To summarize the question, you want to get a analog signal across isolation. The bandwidth is 1 Hz, and you need about 1 part in 32k accuracy.
This needs to be done digitally. Analog methods good to 15 bits will be hard to find, and expensive if you do.
This low bandwidth is well within the range of delta-sigma A/D converters. Those can easily do 20 bits, with many available better than that. Measuring the input signal and converting it to digital is therefore no problem.
The digital signal can be transmitted across isolation easily. In this case, a single opto-coupler would do. You don't even need a fast one. Let's say you use UART-style serial data at 300 baud, and you transmit 3 bytes per sample.
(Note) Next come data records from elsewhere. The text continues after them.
-- ==== Sys2Proof/Laws/PerInstr.lean ====
section
/-! SUPPORT. The per-instruction family RoundTrip: the bytes of a well-formed instruction decode to it (spec/02). -/

set_option linter.unusedSimpArgs false
set_option Elab.async false

namespace Sys2Proof.Laws.RoundTrip

open Machine (bits)

/-- The bytes that encode a well-formed instruction decode to it, whatever stands after them. -/
def Statement (i : Instr) : Prop := i.wellFormed = true → ∀ rest : List Byte, decode (i.bytes ++ rest) = .ok (i, rest)

/-- A machine event has no word. -/
theorem noWord {i : Instr} (h : i.hasWord = false) : Statement i := by
  intro hw
  simp [Instr.wellFormed, h] at hw

theorem regD_wordR (m f : Nat) (d a b : BitVec 7) (hm : m < 64) : regD (wordR m f d a b) = d := by
  simp [regD, wordR_d m f d a b hm]
theorem regA_wordR (m f : Nat) (d a b : BitVec 7) (hm : m < 64) : regA (wordR m f d a b) = a := by
  simp [regA, wordR_a m f d a b hm]
theorem regB_wordR (m f : Nat) (d a b : BitVec 7) (hm : m < 64) : regB (wordR m f d a b) = b := by
  simp [regB, wordR_b m f d a b hm]
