-- Management commands: each case of each, with the package running after the answer

/-- The memory of `rings` with the header of a management queue at 0x701C0, and the command that is to stand at 0x72000. -/
def served (x : Nat) : Store Byte :=
  [(0x1000A, 2), (0x10010, 1), (0x10019, 1), (0x1001A, 7), (0x10020, 64), (0x10021, 1), (0x10022, 7), (0x10028, 128), (0x10029, 1), (0x1002A, 7), (0x20000, 1), (0x20002, 3), (0x30000, 3), (0x30002, 4), (0x40000, 3), (0x40002, 5), (0x50008, 13), (0x50009, 14), (0x5000A, 6), (0x50010, 13), (0x50011, 14), (0x50012, 7), (0x50018, 13), (0x50019, 14), (0x5001A, 8)] ++
  [(0x70101, 16), (0x70102, 7), (0x7010C, 2), (0x70110, 2), (0x70111, 1), (0x70141, 17), (0x70142, 7), (0x70150, 2), (0x70151, 1), (0x70181, 18), (0x70182, 7), (0x70190, 2), (0x70191, 8), (0x701C1, 32), (0x701C2, 7), (0x701CC, 1), (0x701D0, 1), (0x701D1, 8), (0x71002, 9), (0x7100A, 10)] ++
  Store.setN memDefault [] 0x72000 (leBytes 64 x)
theorem test_served : served 5 = (stored (stored rings 0x701C0 64 (0x72000 + 2 ^ 96 + 2 ^ 128 + 8 * 2 ^ 136)) 0x72000 64 5).mem := by decide +kernel
/-- `s` with the rings and a command at the head of a function's queue. -/
def commanded (fn op a0 a1 a2 a3 : Nat) (s : State := alone) : State :=
  let t := { s with mem := served (op + 0x1234 * 2 ^ 32 + a0 * 2 ^ 256 + a1 * 2 ^ 320 + a2 * 2 ^ 384 + a3 * 2 ^ 448) }
  { t.setVf 0 { t.vf 0 with cfg := 0x2000000, mqhdr := if fn = pf then 0 else 0x701C0, auditSeq := 20, auditTaken := 3, auditSigned := 10 } with pfmq := if fn = pf then 0x701C0 else 0 }
/-- A command answered, as the statement has it. -/
def replied (fn h c : Nat) (r : RingHdr) (u : State) (status result : Nat) : State :=
  post (setMqBell (u.sysPut (linkOf u fn) (h + 8) (leBytes 4 (r.rp + 1))) fn r.wp (decide ((r.rp + 1) % 2 ^ 32 ≠ r.wp))) fn 4 status (c / 2 ^ 32 % 2 ^ 32) (c % 2 ^ 8) result
/-- The head of the queue is command `op`, `f` gives an answer to it, and the answer leaves the package running. -/
def answers (s : State) (fn op : Nat) (f : Nat → Option (State × Nat × Nat)) : Bool :=
  match headCommand s fn with
  | some (h, r, c) => decide (s.poison = [] ∧ s.outbound = [] ∧ s.halt = none ∧ headPoisoned s h r = false ∧ c % 2 ^ 8 = op) &&
      (match f c with | some (u, st, res) => decide ((replied fn h c r u st res).halt = none) | none => false)
  | none => false
/-- The record of VMID 0 reads well. -/
def readsWell (s : State) : Prop := poisoned s (s.vmtbase.toNat + 64 * 0) 64 = false
  deriving Decidable
theorem readsWell_read {s : State} (h : readsWell s) : vmidRead s 0 = s := by rw [vmidRead, coreRead, if_neg (by rw [show poisoned s _ 64 = false from h]; decide)]
def arg (c n : Nat) : Nat := c / 2 ^ (256 + 64 * n) % 2 ^ 64
/-- `alone` with a major fault of the physical function, a grid of number 0x77, a frame sealed, and a vacate of that grid that is closed. -/
def managed : State :=
  { gridded 2 0 alone with
    faults := [⟨4, 0, 0, 0x20000, 256, 0x50010, 0, some (5, 2), 1, none, none, none⟩], sealMap := [0xF], vacates := [⟨4, 0x77, 0, [], 256, [], true, true⟩] }
/-- RESOLVE and REJECT of a fault that is open, and of one that is not. -/
theorem witness_CommandResults_faults :
    (let s := commanded pf 1 0 5 0 0 managed
     answers s pf 1 fun c => (faultByFid s pf (arg c 1)).map fun x => (endFault s x.id fun n => .resolved n, 0, 0)) ∧
    (let s := commanded pf 1 0 6 0 0 managed
     answers s pf 1 fun c => if faultByFid s pf (arg c 1) = none then some (s, 4, 0) else none) ∧
    (let s := commanded pf 2 0 5 0 0 managed
     answers s pf 2 fun c => (faultByFid s pf (arg c 1)).map fun x => (endFault s x.id fun n => .failed n 4 (2 + 2 ^ 10 * x.stage), 0, 0)) ∧
    (let s := commanded pf 2 0 6 0 0 managed
     answers s pf 2 fun c => if faultByFid s pf (arg c 1) = none then some (s, 4, 0) else none) := by decide +kernel
/-- DEMOTE of the page 0x20000, whose leaf is as given. -/
def demoted (leaf : Nat) (s : State := managed) : State := stored (commanded pf 3 0 0x20000 0 0 s) 0x50010 8 leaf
/-- A demotion refused by each code: an address that is none, no leaf, a leaf that is remote, sealed, of host memory, demoted twice; and a large page. -/
theorem witness_CommandResults_demoteRefused :
    (let s := commanded pf 3 0 (2 ^ 52) 0 0 managed
     answers s pf 3 fun c => if 2 ^ 52 ≤ arg c 1 / 2 ^ 16 * 2 ^ 16 ∧ readsWell s then some (post s pf 7 1 (2 ^ 52) 0 0, 0, 0) else none) ∧
    (let s := commanded pf 3 0 0x40000 0 0 managed
     answers s pf 3 fun _ => if leafOf (walk s 0 0 0x40000) = none ∧ readsWell s ∧ s.moves = [] then some (post s pf 7 1 0x40000 0 0, 0, 0) else none) ∧
    (∀ e ∈ [(0x70E0D + 2 ^ 63 + 2 ^ 56, 1), (0x70E1D, 2), (2 ^ 50 + 0x0E0D, 3), (0x70E8D, 4)], let s := demoted e.1
      (leafOf (walk s 0 0 0x20000)).map (fun l => (decide (leafState l ≠ .local), bit l 4, inHost (l / 2 ^ 16 % 2 ^ 36 * 2 ^ 16), pteCount l)) = some (decide (e.2 = 1), decide (e.2 = 2), decide (e.2 = 3), if e.2 = 4 then 2 else 0) ∧
      answers s pf 3 fun _ => some (post s pf 7 e.2 0x20000 0 0, 0, 0)) ∧
    let s := stored (commanded pf 3 0 0x20000 0 0 managed) 0x40000 8 0x0E0D
    walk s 0 0 0x20000 = .leaf 0x0E0D 0x40000 0x20000 true true [] ∧ readsWell s ∧ answers s pf 3 fun _ => some (s, 5, 0) := by decide +kernel
/-- A ring with one tier frame. -/
def withTier (s : State) : State := stored (stored s 0x7014C 1 1) 0x71100 8 (2 ^ 40 + 0x90000)
/-- A page that may be demoted: no tier frame, one, and one whose version is exhausted. -/
theorem witness_CommandResults_demote :
    (let s := demoted 0x70E0D
     walk s 0 0 0x20000 = .leaf 0x70E0D 0x50010 0x70000 false false [] ∧ leafState 0x70E0D = .local ∧ bit 0x70E0D 4 = false ∧ 0x70000 / 2 ^ 16 ∉ s.sealMap ∧ inHost 0x70000 = false ∧ pteCount 0x70E0D < 2 ∧
       readsWell s ∧ s.moves = [] ∧ (popTier s 0).1 = none ∧ answers s pf 3 fun _ => some (post (popTier s 0).2 pf 7 5 0x20000 0 0, 0, 0)) ∧
    (let s := withTier (demoted 0x70E0D)
     (popTier s 0).1 = some (2 ^ 40 + 0x90000) ∧ (tierRec (popTier s 0).2 (2 ^ 40 + 0x90000)).1 < 2 ^ 32 - 1 ∧ (popTier s 0).2.halt = none ∧ refuses s 0x50010 8 = false ∧ (headCommand s pf).isSome = true) ∧
    let s := withTier (demoted 0x70E0D { managed with tierRecs := [((2 ^ 40 + 0x90000) / 2 ^ 16, (2 ^ 32 - 1, []))] })
    2 ^ 32 - 1 ≤ (tierRec (popTier s 0).2 (2 ^ 40 + 0x90000)).1 ∧ (popTier (post (popTier s 0).2 pf 9 0x13 (2 ^ 40 + 0x90000) 0 0) 0).1 = none := by decide +kernel
/-- The demotion waits for a chunk, or for nothing. -/
theorem witness_CommandResults_demoting : ∀ wait ∈ [[], [Flight.chunk 3 0 0]], let m : Move := ⟨pf, 0, 0, 0x20000, 0x50010, 0x70E0D, 0x70000, some (2 ^ 40 + 0x90000), none, wait, none⟩
    let s := { demoted (0x70E0D + 2 ^ 63 + 0x20) with
      moves := [m], keys := [(0, some (List.replicate 32 0))], chans := [(3, { alone.chan 3 with phase := .moving 0 0 0x70000 0x80000, rec_ := 0 })] }
    s.poison = [] ∧ s.outbound = [] ∧ s.halt = none ∧ s.moves.find? (fun m => m.fn = pf ∧ m.tier.isSome) = some m ∧ readsWell s ∧ (m.wait.any (inFlight s) = decide (wait ≠ [])) ∧
      eventsFull s pf = false ∧ tierRec s (2 ^ 40 + 0x90000) = (0, []) ∧ workKey s m.vmid m.key = (List.replicate 32 0, s) ∧ mapped m.frame = true ∧ mapped (m.frame + 65535) = true ∧
      mapped (2 ^ 40 + 0x90000) = true ∧ mapped (2 ^ 40 + 0x90000 + 65535) = true ∧ refuses s m.leafAddr 8 = false := by decide +kernel
/-- SEAL in the debug state, and of no range; FREE by a VF, and of no range; each of a page that is not mapped, and FREE of one that is not sealed. -/
theorem witness_CommandResults_sealRefused :
    (let s := { commanded pf 4 0 0x20000 0x10000 0 managed with debug := 2 }
     answers s pf 4 fun _ => if s.debug = 2 then some (s, 2, 0) else none) ∧
    (∀ op ∈ [4, 5], let s := commanded pf op 0 0x20001 0x10000 0 managed
     answers s pf op fun c => if s.debug ≠ 2 ∧ ¬(arg c 1 % 2 ^ 16 = 0 ∧ arg c 2 % 2 ^ 16 = 0 ∧ arg c 2 ≠ 0) ∧ s.jobs = [] ∧ readsWell s then some (s, 1, 0) else none) ∧
    (let s := commanded 0 5 0 0x20000 0x10000 0 managed
     answers s 0 5 fun _ => some (s, 2, 0)) ∧
    (∀ op ∈ [4, 5], let s := commanded pf op 0 0x40000 0x10000 0 managed
     answers s pf op fun c => if walk s 0 0 0x40000 = .invalid 1 ∧ 0 < arg c 2 / 2 ^ 16 then some (s, 4, 0) else none) ∧
    (∀ e ∈ [(0x70E0D + 2 ^ 63 + 2 ^ 56, Leaf.remote), (2 ^ 50 + 0x0E0D, .local)], let s := stored (commanded pf 4 0 0x20000 0x10000 0 managed) 0x50010 8 e.1
     (leafOf (walk s 0 0 0x20000)).map leafState = some e.2 ∧ answers s pf 4 fun _ => some (s, 3, 0)) ∧
    (let s := stored (commanded pf 4 0 0x20000 0x10000 0 managed) 0x40000 8 0x0E0D
     walk s 0 0 0x20000 = .leaf 0x0E0D 0x40000 0x20000 true true [] ∧ answers s pf 4 fun _ => some (s, 5, 0)) ∧
    let s := commanded pf 5 0 0x20000 0x10000 0 managed
    walk s 0 0 0x20000 = .leaf 0x70E0D 0x50010 0x70000 false false [] ∧ bit 0x70E0D 4 = false ∧ answers s pf 5 fun _ => some (s, 4, 0) := by decide +kernel
theorem sealableOf {s : State} {vmid asid va leaf addr pa : Nat} (wide : Bool) (fills : List NtlbEntry) (h : va < 2 ^ 52 ∧ walk s vmid asid va = .leaf leaf addr pa false wide fills ∧
    leafState leaf = .local ∧ inHbm pa = true) : Sealable s vmid asid va leaf addr pa := ⟨h.1, ⟨wide, fills, h.2.1⟩, h.2.2.1, h.2.2.2⟩
/-- SEAL of the page 0x20000, and FREE of it sealed. -/
theorem witness_CommandResults_seal : (let s := commanded pf 4 0 0x20000 0x10000 0xF0000 managed
      Sealable s 0 0 0x20000 0x70E0D 0x50010 0x70000 ∧ s.debug ≠ 2 ∧ s.jobs = [] ∧ readsWell s ∧ refuses s 0x50010 8 = false ∧ (headCommand s pf).isSome = true) ∧
    let s := { stored (commanded pf 5 0 0x20000 0x10000 0 managed) 0x50010 8 0x70E19 with sealMap := [7, 0xF] }
    Sealable s 0 0 0x20000 0x70E19 0x50010 0x70000 ∧ bit 0x70E19 4 = true ∧ 0x70000 / 2 ^ 16 ∈ s.sealMap ∧ s.jobs = [] ∧ readsWell s ∧ refuses s 0x50010 8 = false ∧ (headCommand s pf).isSome = true :=
  ⟨⟨sealableOf false [] (by decide +kernel), by decide +kernel⟩, sealableOf false [] (by decide +kernel), by decide +kernel⟩
/-- Their last steps, with a chunk to complete, and with nothing; the measurement goes to a frame that takes writes, or to one that is sealed. -/
theorem witness_CommandResults_sealing : ∀ op ∈ [4, 5], ∀ wait ∈ [[], [Flight.chunk 3 0 0]], ∀ out ∈ [0x90000, 0xF0000],
    let j : Job := ⟨pf, op + 0x1234 * 2 ^ 32 + 0x20000 * 2 ^ 320 + 0x10000 * 2 ^ 384 + out * 2 ^ 448, [0x70000], wait⟩
    let s := { commanded pf op 0 0x20000 0x10000 out managed with jobs := [j], chans := [(3, { alone.chan 3 with phase := .moving 0 0 0x70000 0x80000, rec_ := 0 })] }
    (headCommand s pf).map (fun e => jobOf s pf e.2.2) = some (some j) ∧ (j.wait.any (inFlight s) = decide (wait ≠ [])) ∧ (∀ a ∈ j.frames, lost s a = false ∧ mapped a = true ∧ mapped (a + 65535) = true) ∧
      (mapped out = true ∧ mapped (out + 64 - 1) = true ∧ lost s out = false) ∧ (out / 2 ^ 16 ∈ s.sealMap ↔ out = 0xF0000) ∧ ((out + 64 - 1) / 2 ^ 16 ∈ s.sealMap ↔ out = 0xF0000) := by decide +kernel
/-- VACATE and RELEASE of a grid that is, and of one that is not. -/
theorem witness_CommandResults_grids :
    (let s := commanded pf 6 0 0x77 1 0 managed
     answers s pf 6 fun c => if ∀ e ∈ s.teams, ∀ p ∈ e.2.place, p.core < 192 then (gridOf s 0 (arg c 1)).map fun e => (vacate s pf e.1 e.2.id (arg c 2), 0, 0) else none) ∧
    (let s := commanded pf 6 0 0x78 1 0 managed
     answers s pf 6 fun c => if gridOf s 0 (arg c 1) = none then some (s, 4, 0) else none) ∧
    (let s := commanded pf 7 0 0x77 0 0 managed
     let hit (v : Vacate) := v.closed && decide (v.vmid = 0) && decide (v.id.toNat = 0x77)
     answers s pf 7 fun c => if arg c 1 = 0x77 ∧ s.vacates.any hit = true then some (settleVacates { s with vacates := s.vacates.map fun v => if hit v then { v with closed := false } else v }, 0, 0) else none) ∧
    (let s := commanded pf 7 0 0x78 0 0 managed
     answers s pf 7 fun c => if s.vacates.any (fun v => v.closed && decide (v.vmid = 0) && decide (v.id.toNat = arg c 1)) = false then some (s, 4, 0) else none) := by decide +kernel
/-- AUDITTAKE and AUDITFLUSH of VF 0; ATTEST into a frame that takes writes; LOADKEY with its two outcomes, whichever the cipher gives, and while a demotion of the slot runs. -/
theorem witness_CommandResults_audit :
    (let s := commanded 0 8 0 100 0 0 managed
     let f := s.vf 0
     answers s 0 8 fun c => some (s.setVf 0 { f with auditTaken := f.auditTaken + min (arg c 1) (f.auditSigned - f.auditTaken) }, 0, f.auditTaken + min (arg c 1) (f.auditSigned - f.auditTaken))) ∧
    (let s := commanded 0 9 0 0 0 0 managed
     (s.vf 0).auditSeq - (s.vf 0).auditSigned ≤ 2 ^ 14 ∧ answers s 0 9 fun _ => some (s.setVf 0 (signedBlock (s.vf 0) 10), 0, 0)) ∧
    (let s := commanded pf 10 0 0 0x90000 0 managed
     mapped 0x90000 = true ∧ mapped (0x90000 + 12288 - 1) = true ∧ lost s 0x90000 = false ∧ 0x90000 / 2 ^ 16 ∉ s.sealMap ∧ (0x90000 + 12288 - 1) / 2 ^ 16 ∉ s.sealMap ∧ answers s pf 10 fun _ => some (s, 0, 0)) ∧
    (let s := commanded 0 11 0 0x74000 0 0 managed
     mapped 0x74000 = true ∧ mapped (0x74000 + 1607) = true ∧ lost s 0x74000 = false ∧ vmidOf s 0 = 0 ∧ readsWell s ∧ slotBusy s (keySlot s (vmidOf s 0)) = false ∧ answers s 0 11 (fun _ => some (s, 1, 0)) ∧
       answers s 0 11 fun _ => some ({ s with keys := Store.set none s.keys (keySlot s (vmidOf s 0)) (some (List.replicate 32 7)) }, 0, 0)) ∧
    let s := { commanded 0 11 0 0x74000 0 0 managed with moves := [⟨pf, 0, 0, 0x20000, 0x50010, 0x70E0D, 0x70000, some (2 ^ 40 + 0x90000), none, [], none⟩] }
    slotBusy s (keySlot s (vmidOf s 0)) = true := by decide +kernel
/-- EXPORT of no range, on, and off; DBGNONCE and DEBUG by a VF and by the physical function; an unknown code at each end of their range. -/
theorem witness_CommandResults_security :
    (let s := commanded pf 12 0 0x20001 0x10000 5 managed
     answers s pf 12 fun c => if ¬(arg c 1 % 2 ^ 16 = 0 ∧ arg c 2 % 2 ^ 16 = 0 ∧ arg c 2 ≠ 0) ∧ readsWell s then some (s, 1, 0) else none) ∧
    (let s := commanded pf 12 0 0x20000 0x10000 0x10005 managed
     walk s 0 0 0x20000 = .leaf 0x70E0D 0x50010 0x70000 false false [] ∧ answers s pf 12 fun c => if arg c 3 / 2 ^ 16 % 2 = 1 then some (setExport s 0x70000 (arg c 3 % 2 ^ 16 + 1), 0, 0) else none) ∧
    (let s := commanded pf 12 0 0x20000 0x10000 5 managed
     answers s pf 12 fun c => if arg c 3 / 2 ^ 16 % 2 = 0 then some (if exported s 0x70000 = arg c 3 % 2 ^ 16 + 1 then setExport s 0x70000 0 else s, 0, 0) else none) ∧
    (let s := commanded 0 13 0 0x90000 0 0 managed
     answers s 0 13 fun _ => some (s, 2, 0)) ∧
    (let s := commanded pf 13 0 0x90000 0 0 managed
     mapped 0x90000 = true ∧ mapped (0x90000 + 32 - 1) = true ∧ lost s 0x90000 = false ∧ 0x90000 / 2 ^ 16 ∉ s.sealMap ∧ (0x90000 + 32 - 1) / 2 ^ 16 ∉ s.sealMap ∧ answers s pf 13 fun _ => some (s, 0, 0)) ∧
    (let s := commanded 0 14 0 1 0 0 managed
     answers s 0 14 fun _ => some (s, 2, 0)) ∧
    (∀ d ∈ [0, 3], let s := commanded pf 14 0 d 0 0 managed
     answers s pf 14 fun c => if BitVec.ofNat 2 (arg c 1) = s.debug ∨ BitVec.ofNat 2 (arg c 1) = 3 then some (s, if d = 3 then 1 else 0, 0) else none) ∧
    (let s := commanded pf 14 0 1 0 0 managed
     answers s pf 14 fun c => if BitVec.ofNat 2 (arg c 1) ≠ s.debug ∧ BitVec.ofNat 2 (arg c 1) = 1 then some (setDebug s 1, 0, 0) else none) ∧
    (let s := commanded pf 14 0 2 0x74000 0 managed
     s.debug ≠ 2 ∧ mapped 0x74000 = true ∧ mapped (0x74000 + 4626) = true ∧ lost s 0x74000 = false ∧ answers s pf 14 (fun _ => some (setDebug { s with nonce := none } 2, 0, 0)) ∧
       answers s pf 14 fun _ => some ({ s with nonce := none }, 2, 0)) ∧
    ∀ op ∈ [0, 15, 255], let s := commanded pf op 0 0 0 0 managed
     answers s pf op fun _ => some (s, 1, 0) := by decide +kernel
That allows transmitting 10 samples/second, which is enough to carry 1 Hz bandwidth quite comfortably.
Since you have 5 V available on the receiving side, it's no problem to capture the output of the opto-coupler, feed it into a UART, process the bytes from the UART, and drive a D/A accordingly. It would be hard to find a microcontroller that couldn't do this rather easily. All you need is one with a built-in UART, which is most of them. There are plenty of 16 bit D/As out there, so that's no problem either.
You might even look at filtered PWM out of the microcontroller instead of a separate D/A. To get the equivalent of 16 bits out, you need 65535 PWM slices in a PWM period. For 10 samples/s, you need a minimum PWM clock of 655,350 Hz. Finding a micro that can do 1 MHz PWM is trivial, but you need to look more carefully for one that can do 16 bit duty cycle. Generally, you'll get that with a "16 bit" micro. Pretty much any PIC 24 or dsPIC can do this task.
Keep in mind that one limit on output accuracy is how accurate the voltage reference is that the D/A (in whatever form) uses. 16 bits is one part in 65536, which is 0.0015%. That is actually the toughest requirement of this whole problem.